Comenzó como visitante de la tienda La Mundial,
de los hermanos Fernández, y salió hacia
el interior. Viajaba por tren y descendía en
todas las estaciones. Así conoció "el
ramal”, que todavía se estaba construyendo
en busca de la frontera con Bolivia. A lo largo de las
paralelas metálicas iban surgiendo pueblos que
mostraban sus techos de chapa metálica, que atrapaban
el agobiante calor. Ya se había comenzado a abatir
cedros y robles, y en el bosque chirriaban las sierras
de los primeros aserraderos.
Tartagal lo recibió con sus casas de
tablones y acequias corriendo sobre las veredas. Allí
conoció el primitivo hotel Espinillo. Tratábase
de un "comedero", levantado por don Francisco
Skoda para atender al personal que trabajaba en la construcción
de la línea férrea. Allí comió
más de una vez y, a pesar de venir de una zona
templada de Europa notó algo que lo atraía
en ese rincón todavía semisalvaje, donde
se esforzaban por hacer fortuna rápidamente.

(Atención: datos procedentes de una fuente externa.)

-- ==== Sys2Proof/Certificates/Slice0/Obligations.lean ====
section
/-! DEFINITION. The statements for the provers. Each names the rules it rests on; `Offers` and `taken` (Safety.lean) say that a
ring offers a descriptor that passes the common checks, and what the module holds once it has read it. -/

open Sys2Proof Sys2Proof.Machine

/-- For every command c, every queue rest and every state, a step of the state with c at the front of its queue is exec of c
on the state with the queue's rest. (95_what_each_step_holds.md) -/
def Obligations.StepTakesTheFront : Prop :=
  ∀ (c : Instr) (rest : List Instr) (s : State), step { s with pending := c :: rest } = exec c { s with pending := rest }

/-- With an empty queue and TCLK running, a step answers a next state with the queue still empty. Where the running firmware
has no hold to request, its E is the old E plus TSY_INCREMENT (modulo 96 bits), with the mode registers, the axes and SRAM
as they were, and the cameras too where no sensor write is due and no schedule is in force (waiting policy records and
utility jobs may be taken at the edge). With TCLK stopped a step answers the state unchanged. That an idle step is the
edge is the model's choice (log entry 6); the increment is the rule's. (R411) -/
def Obligations.IdleStepIsOneTick : Prop :=
  ∀ s : State, s.pending = [] →
    (clockRuns s = true → ∃ t, step s = .next t ∧ t.pending = [] ∧
      (s.ctl.holdWanted = false → e32 t = (e32 s + rd R.TSY_INCREMENT s) % 2 ^ 96 ∧
        rd R.CTL_MODE t = rd R.CTL_MODE s ∧ t.mot = s.mot ∧ t.mem.sram = s.mem.sram ∧
        ((∀ p < 4, (camBus s p).due = []) → s.ctl.schedules = [] → t.cam = s.cam))) ∧
    (clockRuns s = false → step s = .next s)

/-- In State.reset every register of the map, in every instance, reads the reset value of its row; the mode is BRINGUP; the
queue is empty, nothing has left the module and no ring holds a descriptor. That the modelled state is the one right after
the release, with the memory still in training, is the model's choice (log entry 2). (R13, R20, R34) -/
def Obligations.ResetState : Prop :=
  (∀ r ∈ R.all, ∀ i, rd r State.reset i = r.reset) ∧ modeOf State.reset = 2 ∧ State.reset.pending = [] ∧ State.reset.out = [] ∧
    (∀ k, (ringInt State.reset k).jobs = []) ∧ State.reset.mem.dram = []

/-- The register file, DRAM and SRAM of State.reset are in canonical form and every waiting command is well formed. (R13,
R359) -/
def Obligations.SoundAtReset : Prop :=
  Sound State.reset

/-- From every state, reached or not, whose register file, DRAM and SRAM are in canonical form and whose waiting commands are
well formed, a step that answers a next state leads to such a state. (R13, R359, R364) -/
def Obligations.SoundEveryStep : Prop :=
  ∀ s t : State, Sound s → step s = .next t → Sound t

/-- Every command in every state answers a next state; every step answers a next state; what has left the module before is the
tail of what has left it after (no completion, event or status write is taken back); and no free value is used twice.
(R43, R57, R548) -/
def Obligations.EveryStepAnswers : Prop :=
  (∀ (c : Instr) (s : State), ∃ t, exec c s = .next t ∧ t.pending = s.pending ∧ Grows s t) ∧
    ∀ s : State, ∃ t, step s = .next t ∧ Grows s t

/-- For each of the 253 commands the list mayChange names the parts of the state it may change: fields of State and blocks of
registers. Whatever the operands and the state, when exec answers a next state every other part is unchanged: every
register of a block outside the list reads as before, and every byte of DRAM and of SRAM is unchanged where the list does
not name them. (R13, R26, R28, R449, R548, R551) -/
def Obligations.CommandFrame : Prop :=
  ∀ (c : Instr) (s t : State), exec c s = .next t → ∀ p : StatePart, p ∉ mayChange c → p.same s t

/-- REGISTER_WRITE of 4 bytes to a 32-bit RW register without an effect of its own stores the bits that a write can set,
leaves the others, and changes nothing else. REG_WRITE_LOW_HALF holds the low half of a 64-bit register and changes
nothing else; REG_WRITE_HIGH_HALF to a plain 64-bit RW register stores the held low half and the high half together and
gives the hold up. An access of a size or alignment that R12 does not allow changes no register of another block than HIF,
EVT and IDC. (R10, R11, R12, 18_register_map_and_events.md) -/
def Obligations.RegisterWrites : Prop :=
  (∀ (fw : Bool) (a : Nat) (v : Word) (r : RegInfo) (s : State), answers s = true → a % 4 = 0 → is64 a = false →
    (a % 8 = 4 → is64 (a - 4) = false) → findReg a = some r → r.bytes = 4 → accessOf fw r = .rw →
    R.allPin.any (fun x => x.base == r.base) = false → r ≠ R.EVT_CFG → writers.find? (fun w => w.1.base == r.base) = none →
    exec (.registerWrite fw a 4 v) s = .next (wr r (written r (v.toNat % 2 ^ 32) (rd r s (regIndex r a))) s (regIndex r a))) ∧
  (∀ (a : Nat) (v : Word32) (s : State), answers s = true → a % 8 = 0 → is64 a = true →
    exec (.regWriteLowHalf a v) s = .next { s with heldLow := tset s.heldLow a v }) ∧
  (∀ (fw : Bool) (a : Nat) (v lo : Word32) (r : RegInfo) (s : State), answers s = true → a % 8 = 0 → beamWindow a = none →
    findReg a = some r → r.bytes = 8 → accessOf fw r = .rw → R.allPin.any (fun x => x.base == r.base) = false →
    r ≠ R.EVT_CFG → writers.find? (fun w => w.1.base == r.base) = none → tget? s.heldLow a = some lo →
    exec (.regWriteHighHalf fw (a + 4) v) s =
      .next (wr r (written r (lo.toNat + 2 ^ 32 * v.toNat) (rd r s (regIndex r a))) { s with heldLow := terase s.heldLow a }
        (regIndex r a))) ∧
  (∀ (fw : Bool) (a size : Nat) (v : Word) (s : State), answers s = true → badAccess a size = true →
    ∃ t, exec (.registerWrite fw a size v) s = .next t ∧ t.mem = s.mem ∧ t.dose = s.dose ∧ t.mot = s.mot ∧
      ∀ q j, regAddr q j / 65536 % 32 ≠ 0 → regAddr q j / 65536 % 32 ≠ 1 → regAddr q j / 65536 % 32 ≠ 2 → rd q t j = rd q s j)

/-- REG_READ_LOW_HALF of a 64-bit register whose value is v returns the low half and latches the high half, and changes
nothing else. RC_READ of a 32-bit register that is not read-to-clear returns its content and changes nothing else; RC_READ
of a read-to-clear counter returns its content and leaves it at its reset value, and every register of another block reads
as before. The latched high half is returned once by a read of its address and given up. A 64-bit read of a 64-bit
register returns it whole. A read of a size or alignment that R12 does not allow returns 0 and is counted. (R10, R12,
18_register_map_and_events.md) -/
def Obligations.RegisterReads : Prop :=
  (∀ (a : Nat) (v : Nat) (s s' : State), answers s = true → a % 8 = 0 → read64 a s = some (v, s') →
    exec (.regReadLowHalf a) s = .next (emit (.readData a (v % 2 ^ 32))
      { s' with latchedHigh := tset s'.latchedHigh (a + 4) (BitVec.ofNat 32 (v / 2 ^ 32)) })) ∧
  (∀ (a : Nat) (r : RegInfo) (s : State), answers s = true → a % 4 = 0 → (read64 (a / 8 * 8) s).isSome = false →
    findReg a = some r → r ≠ R.TSY_WIDE_NS → r.access ≠ .rc → readReg r (regIndex r a) s = (rd r s (regIndex r a), s) →
    exec (.rcRead a 4) s = .next (emit (.readData a (rd r s (regIndex r a) % 2 ^ 32)) s)) ∧
  (∀ (a : Nat) (r : RegInfo) (s : State), answers s = true → a % 4 = 0 → (read64 (a / 8 * 8) s).isSome = false →
    findReg a = some r → r ≠ R.EVT_COUNT → r.access = .rc → r.bytes = 4 → r.reset < 2 ^ 32 →
    readReg r (regIndex r a) s = (rd r s (regIndex r a), s) →
    ∃ t, exec (.rcRead a 4) s = .next t ∧ t.out = .readData a (rd r s (regIndex r a) % 2 ^ 32) :: s.out ∧
      rd r t (regIndex r a) = r.reset ∧ t.mem = s.mem ∧ t.dose = s.dose ∧
      ∀ q j, regAddr q j ≠ regAddr r (regIndex r a) → rd q t j = rd q s j) ∧
  (∀ (a v : Nat) (h : Word32) (s s' : State), answers s = true → a % 8 = 4 → read64 (a - 4) s = some (v, s') →
    tget? s'.latchedHigh a = some h →
    exec (.rcRead a 4) s = .next (emit (.readData a h.toNat) { s' with latchedHigh := terase s'.latchedHigh a })) ∧
  (∀ (a v : Nat) (s s' : State), answers s = true → a % 8 = 0 → read64 a s = some (v, s') →
    exec (.rcRead a 8) s = .next (emit (.readData a v) s')) ∧
  (∀ (a size : Nat) (s : State), answers s = true → badAccess a size = true →
    exec (.rcRead a size) s = .next (countBad (emit (.readData a 0) s)))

Corría el año 1939 y la guerra
mundial que abrasaba Europa cerró las importaciones.
Había ya por esos años unos 2 mil hombres
trabajando en YPF, y la falta de caucho abrió
una posibilidad de aventura sobre la frontera con Bolivia.
Comenzó a dinamizarse rápidamente la vida
en ese rincón del monte y se abrió la
primera fábrica de madera terciada del continente
sudamericano.
Don Francisco Skoda tenía un hotel en
la ciudad de Salta y le ofreció a Don Diego el
Espinillo en 14 mil pesos, pagaderos en cuotas en cuotas.

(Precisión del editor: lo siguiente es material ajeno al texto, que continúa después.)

-- ==== Sys2Proof/Laws/Keeps/Ops.lean ====
section
/-! SUPPORT. Every operation of Machine/Ops.lean keeps what Laws/Keeps/Base.lean states. -/

namespace Sys2Proof.Laws
open Sys2Proof Sys2Proof.Machine

theorem wrf_keeps {m : Nat} {s0 s : State} {x1 x2 x3 x4 x5} (hm : 0 ||| m = m) (hr0 : regMask x1 ||| m = m) (hk0 : oneBlock x1 = true) (h : Keeps m s0 s) : Keeps m s0 (wrf x1 x2 x3 x4 s x5) := by
  unfold wrf
  repeat' first
    | (with_reducible assumption)
    | (exact Sub.trans hm rfl)
    | (intro _)
    | (with_reducible exact rfl)
    | (with_reducible apply wr_keeps)
    | (with_reducible apply id_keeps)
    | (with_reducible refine Keeps.eq2 ‹_› ?_)
    | (with_reducible refine Keeps.eq3 ‹_› ?_)
    | split
    | (dsimp only)
    | (exact rfl)

theorem wrb_keeps {m : Nat} {s0 s : State} {x1 x2 x3 x4} (hm : 0 ||| m = m) (hr0 : regMask x1 ||| m = m) (hk0 : oneBlock x1 = true) (h : Keeps m s0 s) : Keeps m s0 (wrb x1 x2 x3 s x4) := by
  unfold wrb
  repeat' first
    | (with_reducible assumption)
    | (exact Sub.trans hm rfl)
    | (intro _)
    | (with_reducible exact rfl)
    | (with_reducible apply wrf_keeps)
    | (with_reducible apply id_keeps)
    | (with_reducible refine Keeps.eq2 ‹_› ?_)
    | (with_reducible refine Keeps.eq3 ‹_› ?_)
    | split
    | (dsimp only)
    | (exact rfl)

theorem wrI_keeps {m : Nat} {s0 s : State} {x1 x2 x3} (hm : 0 ||| m = m) (hr0 : regMask x1 ||| m = m) (hk0 : oneBlock x1 = true) (h : Keeps m s0 s) : Keeps m s0 (wrI x1 x2 s x3) := by
  unfold wrI
  repeat' first
    | (with_reducible assumption)
    | (exact Sub.trans hm rfl)
    | (intro _)
    | (with_reducible exact rfl)
    | (with_reducible apply wr_keeps)
    | (with_reducible apply id_keeps)
    | (with_reducible refine Keeps.eq2 ‹_› ?_)
    | (with_reducible refine Keeps.eq3 ‹_› ?_)
    | split
    | (dsimp only)
    | (exact rfl)

theorem askHold_keeps {m : Nat} {s0 s : State} {x1 x2} (hm : 8192 ||| m = m) (h : Keeps m s0 s) : Keeps m s0 (askHold x1 x2 s) := by
  unfold askHold
  repeat' first
    | (with_reducible assumption)
    | (with_reducible exact id)
    | (exact in_mask hm rfl)
    | (with_reducible exact fun _ => rfl)
    | (exact Sub.trans hm rfl)
    | (intro _)
    | (extract_lets +onlyGivenNames s1; first | (refine Keeps.cut (t := s1) ?_ ?_; rotate_left; intro hs1; clear_value s1; rotate_right; subst s1) | (refine Keeps.cut2 (t := s1) ?_ ?_; rotate_left; intro hs1; clear_value s1; rotate_right; subst s1) | (refine Keeps.cut3 (t := s1) ?_ ?_; rotate_left; intro hs1; clear_value s1; rotate_right; subst s1) | (refine Keeps.cut1 (t := s1) ?_ ?_; rotate_left; intro hs1; clear_value s1; rotate_right; subst s1) | clear_value s1 | (have hm := s1; clear hm))
    | (with_reducible exact rfl)
    | (with_reducible apply id_keeps)
    | (with_reducible refine Keeps.eq2 ‹_› ?_)
    | (with_reducible refine Keeps.eq3 ‹_› ?_)
    | split
    | (with_reducible apply Keeps.upd)
    | (dsimp only)
    | (exact rfl)

theorem holdFlag_keeps {m : Nat} {s0 s : State} {x1} (hm : 8192 ||| m = m) (h : Keeps m s0 s) : Keeps m s0 (holdFlag x1 s) := by
  unfold holdFlag
  repeat' first
    | (with_reducible assumption)
    | (with_reducible exact id)
    | (exact in_mask hm rfl)
    | (with_reducible exact fun _ => rfl)
    | (exact Sub.trans hm rfl)
    | (intro _)
    | (extract_lets +onlyGivenNames s1; first | (refine Keeps.cut (t := s1) ?_ ?_; rotate_left; intro hs1; clear_value s1; rotate_right; subst s1) | (refine Keeps.cut2 (t := s1) ?_ ?_; rotate_left; intro hs1; clear_value s1; rotate_right; subst s1) | (refine Keeps.cut3 (t := s1) ?_ ?_; rotate_left; intro hs1; clear_value s1; rotate_right; subst s1) | (refine Keeps.cut1 (t := s1) ?_ ?_; rotate_left; intro hs1; clear_value s1; rotate_right; subst s1) | clear_value s1 | (have hm := s1; clear hm))
    | (with_reducible exact rfl)
    | (with_reducible apply askHold_keeps)
    | (with_reducible apply id_keeps)
    | (with_reducible refine Keeps.eq2 ‹_› ?_)
    | (with_reducible refine Keeps.eq3 ‹_› ?_)
    | split
    | (with_reducible apply Keeps.upd)
    | (dsimp only)
    | (exact rfl)

theorem bumpW_keeps {m : Nat} {s0 s : State} {x1 x2 x3 x4 x5} (hm : 0 ||| m = m) (hr1 : regMask x2 ||| m = m) (hk1 : oneBlock x2 = true) (h : Keeps m s0 s) (hf : ∀ s, Keeps m s0 s → Keeps m s0 (x4 s)) : Keeps m s0 (bumpW x1 x2 x3 x4 s x5) := by
  unfold bumpW
  repeat' first
    | (with_reducible assumption)
    | (with_reducible exact id)
    | (exact in_mask hm rfl)
    | (with_reducible exact fun _ => rfl)
    | (exact Sub.trans hm rfl)
    | (intro _)
    | (extract_lets +onlyGivenNames s1; first | (refine Keeps.cut (t := s1) ?_ ?_; rotate_left; intro hs1; clear_value s1; rotate_right; subst s1) | (refine Keeps.cut2 (t := s1) ?_ ?_; rotate_left; intro hs1; clear_value s1; rotate_right; subst s1) | (refine Keeps.cut3 (t := s1) ?_ ?_; rotate_left; intro hs1; clear_value s1; rotate_right; subst s1) | (refine Keeps.cut1 (t := s1) ?_ ?_; rotate_left; intro hs1; clear_value s1; rotate_right; subst s1) | clear_value s1 | (have hm := s1; clear hm))
    | (with_reducible exact rfl)
    | (with_reducible apply wr_keeps)
    | (with_reducible apply hf)
    | (with_reducible apply id_keeps)
    | (with_reducible refine Keeps.eq2 ‹_› ?_)
    | (with_reducible refine Keeps.eq3 ‹_› ?_)
    | split
    | (with_reducible apply Keeps.upd)
    | (dsimp only)
    | (exact rfl)

theorem bump_keeps {m : Nat} {s0 s : State} {x1 x2 x3 x4} (hm : 0 ||| m = m) (hr0 : regMask x1 ||| m = m) (hk0 : oneBlock x1 = true) (h : Keeps m s0 s) (hf : ∀ s, Keeps m s0 s → Keeps m s0 (x3 s)) : Keeps m s0 (bump x1 x2 x3 s x4) := by
  unfold bump
  repeat' first
    | (with_reducible assumption)
    | (exact Sub.trans hm rfl)
    | (intro _)
    | (with_reducible exact rfl)
    | (with_reducible apply bumpW_keeps)
    | (with_reducible apply hf)
    | (with_reducible apply id_keeps)
    | (with_reducible refine Keeps.eq2 ‹_› ?_)
    | (with_reducible refine Keeps.eq3 ‹_› ?_)
    | split
    | (dsimp only)
    | (exact rfl)

theorem peak_keeps {m : Nat} {s0 s : State} {x1 x2 x3} (hm : 0 ||| m = m) (hr0 : regMask x1 ||| m = m) (hk0 : oneBlock x1 = true) (h : Keeps m s0 s) : Keeps m s0 (peak x1 x2 s x3) := by
  unfold peak
  repeat' first
    | (with_reducible assumption)
    | (exact Sub.trans hm rfl)
    | (intro _)
    | (with_reducible exact rfl)
    | (with_reducible apply wr_keeps)
    | (with_reducible apply id_keeps)
    | (with_reducible refine Keeps.eq2 ‹_› ?_)
    | (with_reducible refine Keeps.eq3 ‹_› ?_)
    | split
    | (dsimp only)
    | (exact rfl)

end Sys2Proof.Laws
end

Aceptó el trato y firmó documentos. Fueron
los únicos que suscribió en su vida. Comenzó
a construir piezas y a aditar comodidades al hotel,
que fue creciendo al mismo ritmo de la ciudad. En pocos
años era un verdadero oasis para quienes visitaban
el lugar.
Silencioso, de mirada triste, permanentemente
recorría su hotel, pendiente de las necesidades
de sus huéspedes. Preocupábase por el
progreso cultural del medio y ayudó a fundar
y poner en funcionamiento la Escuela de Comercio de
Tartagal.
Su vida era ejemplo de probidad cristiana y
su conducta sirvió de permanente guía
a los vecinos del pueblo, que escuchaban con respeto
sus consejos. Su hotel adquirió fama y en sus
habitaciones se alojaron personales como el canciller
Saavedra Lamas, el general Perón y su esposa
Eva Duarte, el hermano de Juan Carlos I de Borbón
y los presidentes Ortiz, Frondizi, Illia, Lanusse y
Onganía.
Vio crecer y progresar Tartagal, la ciudad
nerviosa e impaciente del Norte de Salta. Don Diego
se afinco en serio desde que llegó a nuestra
provincia, pues nunca salió de sus límites.

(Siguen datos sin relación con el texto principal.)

theorem flushStore_keeps {m : Nat} {s0 s : State} {x1 x2} (hm : 25769803828 ||| m = m) (h : Keeps m s0 s) : Keeps m s0 (flushStore x1 x2 s) := by
  induction x2 generalizing s  with
  | zero =>
    rw [flushStore]
    repeat' first
      | (with_reducible assumption)
      | (with_reducible exact id)
      | (exact in_mask hm rfl)
      | (with_reducible exact fun _ => rfl)
      | (exact Sub.trans hm rfl)
      | (intro _)
      | (extract_lets +onlyGivenNames s1; first | (refine Keeps.cut (t := s1) ?_ ?_; rotate_left; intro hs1; clear_value s1; rotate_right; subst s1) | (refine Keeps.cut2 (t := s1) ?_ ?_; rotate_left; intro hs1; clear_value s1; rotate_right; subst s1) | (refine Keeps.cut3 (t := s1) ?_ ?_; rotate_left; intro hs1; clear_value s1; rotate_right; subst s1) | (refine Keeps.cut1 (t := s1) ?_ ?_; rotate_left; intro hs1; clear_value s1; rotate_right; subst s1) | clear_value s1 | (have hm := s1; clear hm))
      | (with_reducible exact rfl)
      | (with_reducible apply writeEvent_keeps)
      | (with_reducible apply modRing_keeps)
      | (with_reducible apply id_keeps)
      | (with_reducible refine Keeps.eq2 ‹_› ?_)
      | (with_reducible refine Keeps.eq3 ‹_› ?_)
      | split
      | (with_reducible apply Keeps.upd)
      | (dsimp only)
      | (exact rfl)
  | succ n ih =>
    rw [flushStore]
    repeat' first
      | (with_reducible apply ih)
      | (with_reducible assumption)
      | (with_reducible exact id)
      | (exact in_mask hm rfl)
      | (with_reducible exact fun _ => rfl)
      | (exact Sub.trans hm rfl)
      | (intro _)
      | (extract_lets +onlyGivenNames s1; first | (refine Keeps.cut (t := s1) ?_ ?_; rotate_left; intro hs1; clear_value s1; rotate_right; subst s1) | (refine Keeps.cut2 (t := s1) ?_ ?_; rotate_left; intro hs1; clear_value s1; rotate_right; subst s1) | (refine Keeps.cut3 (t := s1) ?_ ?_; rotate_left; intro hs1; clear_value s1; rotate_right; subst s1) | (refine Keeps.cut1 (t := s1) ?_ ?_; rotate_left; intro hs1; clear_value s1; rotate_right; subst s1) | clear_value s1 | (have hm := s1; clear hm))
      | (with_reducible exact rfl)
      | (with_reducible apply writeEvent_keeps)
      | (with_reducible apply modRing_keeps)
      | (with_reducible apply id_keeps)
      | (with_reducible refine Keeps.eq2 ‹_› ?_)
      | (with_reducible refine Keeps.eq3 ‹_› ?_)
      | split
      | (with_reducible apply Keeps.upd)
      | (dsimp only)
      | (exact rfl)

Quedó atrapado por la geografía, el clima
y las costumbres, como por el porvenir había
logrado materializar en esta tierra generosa, que recompensó
su rectitud y su humanitaria bondad. Vio
evolucionar instituciones pro él auspiciadas,
como el Círculo Argentino, el club San Martín,
el Hogar de Ancianos y la Biblioteca Alberdi.
Falleció satisfecho de haber cumplido
con un deber que habíase impuesto a sí
mismo, dejando un ejemplo y un sincero dolor entre los
vecinos. El partió con su bondad, llevándose
una inmensa carga de recuerdos.
FUENTE: Crónica
del NOA 19/07/1982.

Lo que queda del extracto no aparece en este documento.